Stored data entries:
========================================================================
/-- The check of the party: the owner itself, or a crossing of the owner to the node the mooring names. -/
def Dev.keyParty (d : Dev) (w : Who) (e : List Word) : Prop :=
  match w with
  | .loc b => wf e 0 32 8 = b
  | .rem x => d.get (Fld.XCT_XING_OWNER x) = wf e 0 32 8 ∧ (wf e 0 32 8 = 0 ∨ d.on (Fld.CPLAN_RIGHTS_XCT (wf e 0 32 8)) = true)
      ∧ (wf e 0 8 1 = 1 ∨ wf e 0 12 12 = d.get (Fld.XCT_XING_REMOTE_NODE x))

/-- The bit of word 0 that grants a kind of access to a party (0 read, 1 write, 2 atomic). -/
def Who.rightBit (w : Who) (kind : Nat) : Nat := match w with | .loc _ => 1 + kind | .rem _ => 4 + kind

/-- Checks 1 to 5 of Table 7.1 let a key through exactly where each passes, and then answer its descriptor. -/
theorem Dev.keyOpen_eq_ok_iff (d : Dev) (w : Who) (key : Nat) (e : List Word) :
    d.keyOpen w key = .ok e ↔ e = d.moorDesc (keyIndex key) ∧ d.keyLive key ∧ d.keyParty w e := by
  unfold Dev.keyOpen Dev.keyLive Dev.keyParty
  by_cases hon : d.moorOn = true
  case neg => simp [hon]
  by_cases hindex : 2 ^ 20 ≤ keyIndex key ∨ d.moorEntries ≤ keyIndex key
  case pos => grind
  by_cases hpoison : d.poisoned (d.moorAddr (keyIndex key)) 32 = true
  case pos => grind
  cases w with
  | loc b => grind
  | rem x => grind

/-- Checks 6 and 7, of the right and of the bound, follow. -/
theorem Dev.keyCheck_eq_ok_iff (d : Dev) (w : Who) (key off len kind o va : Nat) :
    d.keyCheck w key off len kind = .ok (o, va) ↔ ∃ e, d.keyOpen w key = .ok e ∧ wf e 0 (w.rightBit kind) 1 ≠ 0
      ∧ off + len ≤ wf e 2 0 41 ∧ (len = 0 → off < wf e 2 0 41) ∧ o = wf e 0 32 8 ∧ va = wf e 1 0 48 + off := by
  unfold Dev.keyCheck Who.rightBit
  cases d.keyOpen w key with
  | error _ => simp
  | ok e =>
    simp only [Except.ok.injEq, exists_eq_left']
    cases w <;> grind

/-- Settles O8: a key passes exactly where `keyOpen` and the last two checks pass. -/
theorem keyOpensOnlyWhenChecked : Obligations.KeyOpensOnlyWhenChecked := by
  unfold Obligations.KeyOpensOnlyWhenChecked
  constructor
  · rintro d b key off len kind o va e rfl
    simp only [Dev.keyCheck_eq_ok_iff, Dev.keyOpen_eq_ok_iff, and_assoc, exists_eq_left, Dev.keyLive, Dev.keyParty, Who.rightBit]
    grind
  · rintro d x key off len kind o va e rfl hok
    simp only [Dev.keyCheck_eq_ok_iff, Dev.keyOpen_eq_ok_iff, and_assoc, exists_eq_left, Dev.keyLive, Dev.keyParty] at hok
    obtain ⟨-, -, -, -, -, hgen, hkey, howner, hright, hnode, -, hbound, -, rfl, -⟩ := hok
    exact ⟨howner, hright, hnode, hkey, hgen, hbound⟩

/-! The elements of a vector register -/

/-- A number made of n digits of E bits. -/
def digitSum (E n : Nat) (c : Nat → Nat) : Nat := ((List.range n).map (fun j => c j * 2 ^ (E * j))).sum

theorem digitSum_succ (E n : Nat) (c : Nat → Nat) : digitSum E (n + 1) c = digitSum E n c + c n * 2 ^ (E * n) := by
  simp [digitSum, List.range_succ]

section
variable {E : Nat} {c : Nat → Nat} (hc : ∀ j, c j < 2 ^ E)
include hc

theorem digitSum_lt (n : Nat) : digitSum E n c < 2 ^ (E * n) := by
  induction n with
  | zero => simp [digitSum]
  | succ n ih =>
    calc
      digitSum E (n + 1) c = digitSum E n c + c n * 2 ^ (E * n) := digitSum_succ E n c
      _ < (c n + 1) * 2 ^ (E * n) := by rw [Nat.add_one_mul]; omega
      _ ≤ 2 ^ E * 2 ^ (E * n) := Nat.mul_le_mul_right _ (hc n)
      _ = 2 ^ (E * (n + 1)) := by rw [← Nat.pow_add]; congr 1; ring

theorem bitsOf_digitSum (n j : Nat) (hj : j < n) : bitsOf (digitSum E n c) (E * j) E = c j := by
  induction n with
  | zero => omega
  | succ n ih =>
    rw [bitsOf, digitSum_succ]
    rcases Nat.lt_or_eq_of_le (Nat.lt_succ_iff.mp hj) with hlt | rfl
    · obtain ⟨m, hm⟩ := Nat.exists_eq_add_of_lt hlt
      have hsplit : c n * 2 ^ (E * n) = 2 ^ (E * j) * (2 ^ E * (c n * 2 ^ (E * m))) := by
        rw [hm, show E * (j + m + 1) = E * j + (E + E * m) by ring, Nat.pow_add, Nat.pow_add]
        ring
      rw [hsplit, Nat.add_mul_div_left _ _ (Nat.two_pow_pos _), Nat.add_mul_mod_self_left]
      exact ih hlt
    · rw [Nat.add_mul_div_right _ _ (Nat.two_pow_pos _), Nat.div_eq_of_lt (digitSum_lt hc j), Nat.zero_add, Nat.mod_eq_of_lt (hc j)]

end

theorem velem_lt (v : BitVec 512) (E j : Nat) : velem v E j < 2 ^ E := Nat.mod_lt _ (Nat.two_pow_pos _)

/-- What element j of a merge holds. -/
def mergedElem (m : BitVec 16) (E : Nat) (old : BitVec 512) (f : Nat → Nat) (j : Nat) : Nat :=
  if isActive m (512 / E) j then f j % 2 ^ E else velem old E j

theorem vmerge_eq (m : BitVec 16) (E : Nat) (old : BitVec 512) (f : Nat → Nat) :
    vmerge m E old f = BitVec.ofNat 512 (digitSum E (512 / E) (mergedElem m E old f)) := rfl

theorem mergedElem_lt (m : BitVec 16) (E : Nat) (old : BitVec 512) (f : Nat → Nat) (j : Nat) : mergedElem m E old f j < 2 ^ E := by
  unfold mergedElem
  split
  · exact Nat.mod_lt _ (Nat.two_pow_pos _)
  · exact velem_lt old E j

/-- Settles O14: the elements of a merge are the digits of one number below 2^512. -/
theorem vectorElements : Obligations.VectorElements := by
  unfold Obligations.VectorElements
  intro m E old f j hE hj
  have hfits : digitSum E (512 / E) (mergedElem m E old f) < 2 ^ 512 :=
    (digitSum_lt (mergedElem_lt m E old f) _).trans_le (Nat.pow_le_pow_right (by decide) (Nat.mul_div_le 512 E))
  rw [vmerge_eq, velem, BitVec.toNat_ofNat, Nat.mod_eq_of_lt hfits, bitsOf_digitSum (mergedElem_lt m E old f) _ _ hj]
  rfl

/-! The state of a Raker (R586, R587) -/

@[simp] theorem Dev.rk_settle (d : Dev) (p i : Nat) : d.settle.rk p i = d.rk p i := by simp [Dev.rk]

@[simp] theorem Dev.rk_setRk_same (d : Dev) (p i : Nat) (r : RakerS) : (d.setRk p i r).rk p i = r := by
  simp [Dev.setRk, Dev.rk]

theorem Dev.rk_setRk_ne (d : Dev) {p i q j : Nat} (r : RakerS) (hi : i < 4) (hj : j < 4) (h : q ≠ p ∨ j ≠ i) :
    (d.setRk p i r).rk q j = d.rk q j := by
  simp only [Dev.setRk, Dev.rk]
  exact tget_tput_ne _ _ _ (by omega)

theorem Dev.get_live_setRk (d : Dev) (p i : Nat) (r : RakerS) (hi : i < 4) :
    (d.setRk p i r).get ⟨Reg.PAN_STATE p, 4 + i, 1⟩ = if r.live then 1 else 0 := by
  rw [Dev.setRk, Dev.get_put_same _ _ _ (by simp only; omega)]
  exact flag_mod_two _

theorem Dev.reg_setRk_ne (d : Dev) (p i : Nat) (r : RakerS) {k : Nat} (hk : k ≠ Reg.PAN_STATE p) : (d.setRk p i r).reg k = d.reg k :=
  Dev.reg_put_ne _ _ _ hk

@[simp] theorem Dev.byte_setRk (d : Dev) (p i : Nat) (r : RakerS) (a : Nat) : (d.setRk p i r).byte a = d.byte a := rfl

@[simp] theorem Dev.pan_setRk (d : Dev) (p i : Nat) (r : RakerS) (q : Nat) : (d.setRk p i r).pan q = d.pan q := rfl

theorem RakerS.gr_setG (r : RakerS) (n : Nat) (v : Word) (m : Nat) : (r.setG n v).gr m = if m = n ∧ n ≠ 0 then v else r.gr m := by
  unfold RakerS.setG
  by_cases hn : n = 0
  · simp [hn]
  · by_cases hm : m = 0 <;> simp [RakerS.gr, hn, hm, tget_tput, Ne.symm hn]

theorem RakerS.pr_setP (r : RakerS) (n : Nat) (v : BitVec 16) (m : Nat) : (r.setP n v).pr m = if m = n ∧ n ≠ 0 then v else r.pr m := by
  unfold RakerS.setP
  by_cases hn : n = 0
  · simp [hn]
  · by_cases hm : m = 0 <;> simp [RakerS.pr, hn, hm, tget_tput, Ne.symm hn]

theorem RakerS.vr_setV (r : RakerS) (n : Nat) (v : BitVec 512) (m : Nat) : (r.setV n v).vr m = if m = n then v else r.vr m := by
  simp [RakerS.setV, RakerS.vr, tget_tput]

/-- Settles O13: a Raker's state lies in its own entry of the table and in the LIVE bit of its Pan's register. -/
theorem rakerFrame : Obligations.RakerFrame := by
  unfold Obligations.RakerFrame
  exact fun d p i r hi => ⟨d.rk_setRk_same p i r, d.get_live_setRk p i r hi, fun q j hj h => d.rk_setRk_ne r hi hj h,
    fun k hk => d.reg_setRk_ne p i r hk, fun a => d.byte_setRk p i r a, r.gr_setG, r.pr_setP, r.vr_setV⟩

/-! An instruction a Raker runs (R586) -/

section
variable {d : Dev} {p i key : Nat} {x : Insn} (h : d.Runs p i key x)
include h

/-- The instruction at PC is performed on the Raker with its PC past it. -/
theorem Dev.insn_runs (f : Insn → RakerS → Dev → Ran) :
    d.insn p i key f = match f x ((d.rk p i).next x) d with
      | (none, s1, r2) => s1.setRk p i r2
      | (some e, s1, r2) => (s1.setRk p i { r2 with pc := (d.rk p i).pc }).takeExc p i e := by
  obtain ⟨hlive, hstop, hfetch, hlegal, hkey, hguard⟩ := h
  have hpass : (decide (x.major < 0x30) && !x.passes (d.rk p i)) = false := by
    simpa [imp_iff_not_or] using hguard
  simp only [Dev.insn, hlive, hstop, hfetch, hlegal, hkey, hpass, Bool.not_true, Bool.or_self, Bool.false_eq_true, if_false, ne_eq,
    not_true_eq_false, decide_false, RakerS.next] <;> rfl

theorem Dev.insn_retires {f : Insn → RakerS → Dev → Ran} {s1 : Dev} {r2 : RakerS} (hf : f x ((d.rk p i).next x) d = (none, s1, r2)) :
    d.insn p i key f = s1.setRk p i r2 := by
  rw [Dev.insn_runs h, hf]

/-- R603: an exception leaves PC at the instruction. -/
theorem Dev.insn_traps {f : Insn → RakerS → Dev → Ran} {e : Exc} {s1 : Dev} {r2 : RakerS}
    (hf : f x ((d.rk p i).next x) d = (some e, s1, r2)) :
    d.insn p i key f = (s1.setRk p i { r2 with pc := (d.rk p i).pc }).takeExc p i e := by
  rw [Dev.insn_runs h, hf]

end

@[simp] theorem RakerS.next_gr (r : RakerS) (x : Insn) (n : Nat) : (r.next x).gr n = r.gr n := rfl

/-- R602: a free handler takes the exception; what the Raker computes with stays. -/
theorem Dev.takeExc_handled {d : Dev} {p i : Nat} (e : Exc) (hhandler : (d.pan p).handler ≠ 0)
    (hactive : (d.rk p i).cause.getLsbD 63 = false) :
    d.takeExc p i e = d.setRk p i { d.rk p i with
      epc := e.epc.getD (d.rk p i).pc, cause := packW [(0, 8, e.code), (8, 4, e.kind), (12, 2, e.access), (63, 1, 1)]
      flane := e.flane.getD (d.rk p i).flane, pc := (d.pan p).handler } := by
  simp only [Dev.takeExc, hactive, Bool.not_false, Bool.and_true, decide_eq_true hhandler, if_true]

/-! Integer instructions of two registers (R592, R593) -/

theorem intR_some {fn : Nat} {x : Insn} {r : RakerS} {v : Word} (h : alu fn (r.gr x.ra) (r.gr x.rb) = some v) (d : Dev) :
    intR fn x r d = (none, d, r.setG x.rd v) := by
  simp [intR, writesRd, h]

theorem intR_none {fn : Nat} {x : Insn} {r : RakerS} (h : alu fn (r.gr x.ra) (r.gr x.rb) = none) (d : Dev) :
    intR fn x r d = (some { code := 0x10 }, d, r) := by
  simp [intR, writesRd, h]

/-- A divide of Table 16.4 has no value where the divisor is 0. -/
theorem alu_divide_zero {fn : Nat} (hfn : fn ∈ [5, 6, 7, 8]) (a : Word) : alu fn a 0 = none := by
  fin_cases hfn <;> rfl

theorem Dev.insn_intR_divz {d : Dev} {p i key fn : Nat} {x : Insn} (h : d.Runs p i key x) (hfn : fn ∈ [5, 6, 7, 8])
    (hzero : (d.rk p i).gr x.rb = 0) :
    d.insn p i key (intR fn) = (d.setRk p i (d.rk p i)).takeExc p i { code := 0x10 } := by
  have hnone : alu fn (((d.rk p i).next x).gr x.ra) (((d.rk p i).next x).gr x.rb) = none := by
    rw [RakerS.next_gr, RakerS.next_gr, hzero, alu_divide_zero hfn]
  exact (Dev.insn_traps h (intR_none hnone d) :)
========================================================================
● Your goal
Begin at the first line of the records above and restate each line word for word, stopping after the line with "unfold Dev.keyCheck Who.rightBit".

● Problem solution
/-- The check of the party: the owner itself, or a crossing of the owner to the node the mooring names. -/
def Dev.keyParty (d : Dev) (w : Who) (e : List Word) : Prop :=
  match w with
  | .loc b => wf e 0 32 8 = b
  | .rem x => d.get (Fld.XCT_XING_OWNER x) = wf e 0 32 8 ∧ (wf e 0 32 8 = 0 ∨ d.on (Fld.CPLAN_RIGHTS_XCT (wf e 0 32 8)) = true)
      ∧ (wf e 0 8 1 = 1 ∨ wf e 0 12 12 = d.get (Fld.XCT_XING_REMOTE_NODE x))

/-- The bit of word 0 that grants a kind of access to a party (0 read, 1 write, 2 atomic). -/
def Who.rightBit (w : Who) (kind : Nat) : Nat := match w with | .loc _ => 1 + kind | .rem _ => 4 + kind

/-- Checks 1 to 5 of Table 7.1 let a key through exactly where each passes, and then answer its descriptor. -/
theorem Dev.keyOpen_eq_ok_iff (d : Dev) (w : Who) (key : Nat) (e : List Word) :
    d.keyOpen w key = .ok e ↔ e = d.moorDesc (keyIndex key) ∧ d.keyLive key ∧ d.keyParty w e := by
  unfold Dev.keyOpen Dev.keyLive Dev.keyParty
  by_cases hon : d.moorOn = true
  case neg => simp [hon]
  by_cases hindex : 2 ^ 20 ≤ keyIndex key ∨ d.moorEntries ≤ keyIndex key
  case pos => grind
  by_cases hpoison : d.poisoned (d.moorAddr (keyIndex key)) 32 = true
  case pos => grind
  cases w with
  | loc b => grind
  | rem x => grind

/-- Checks 6 and 7, of the right and of the bound, follow. -/
theorem Dev.keyCheck_eq_ok_iff (d : Dev) (w : Who) (key off len kind o va : Nat) :
    d.keyCheck w key off len kind = .ok (o, va) ↔ ∃ e, d.keyOpen w key = .ok e ∧ wf e 0 (w.rightBit kind) 1 ≠ 0
      ∧ off + len ≤ wf e 2 0 41 ∧ (len = 0 → off < wf e 2 0 41) ∧ o = wf e 0 32 8 ∧ va = wf e 1 0 48 + off := by
  unfold Dev.keyCheck Who.rightBit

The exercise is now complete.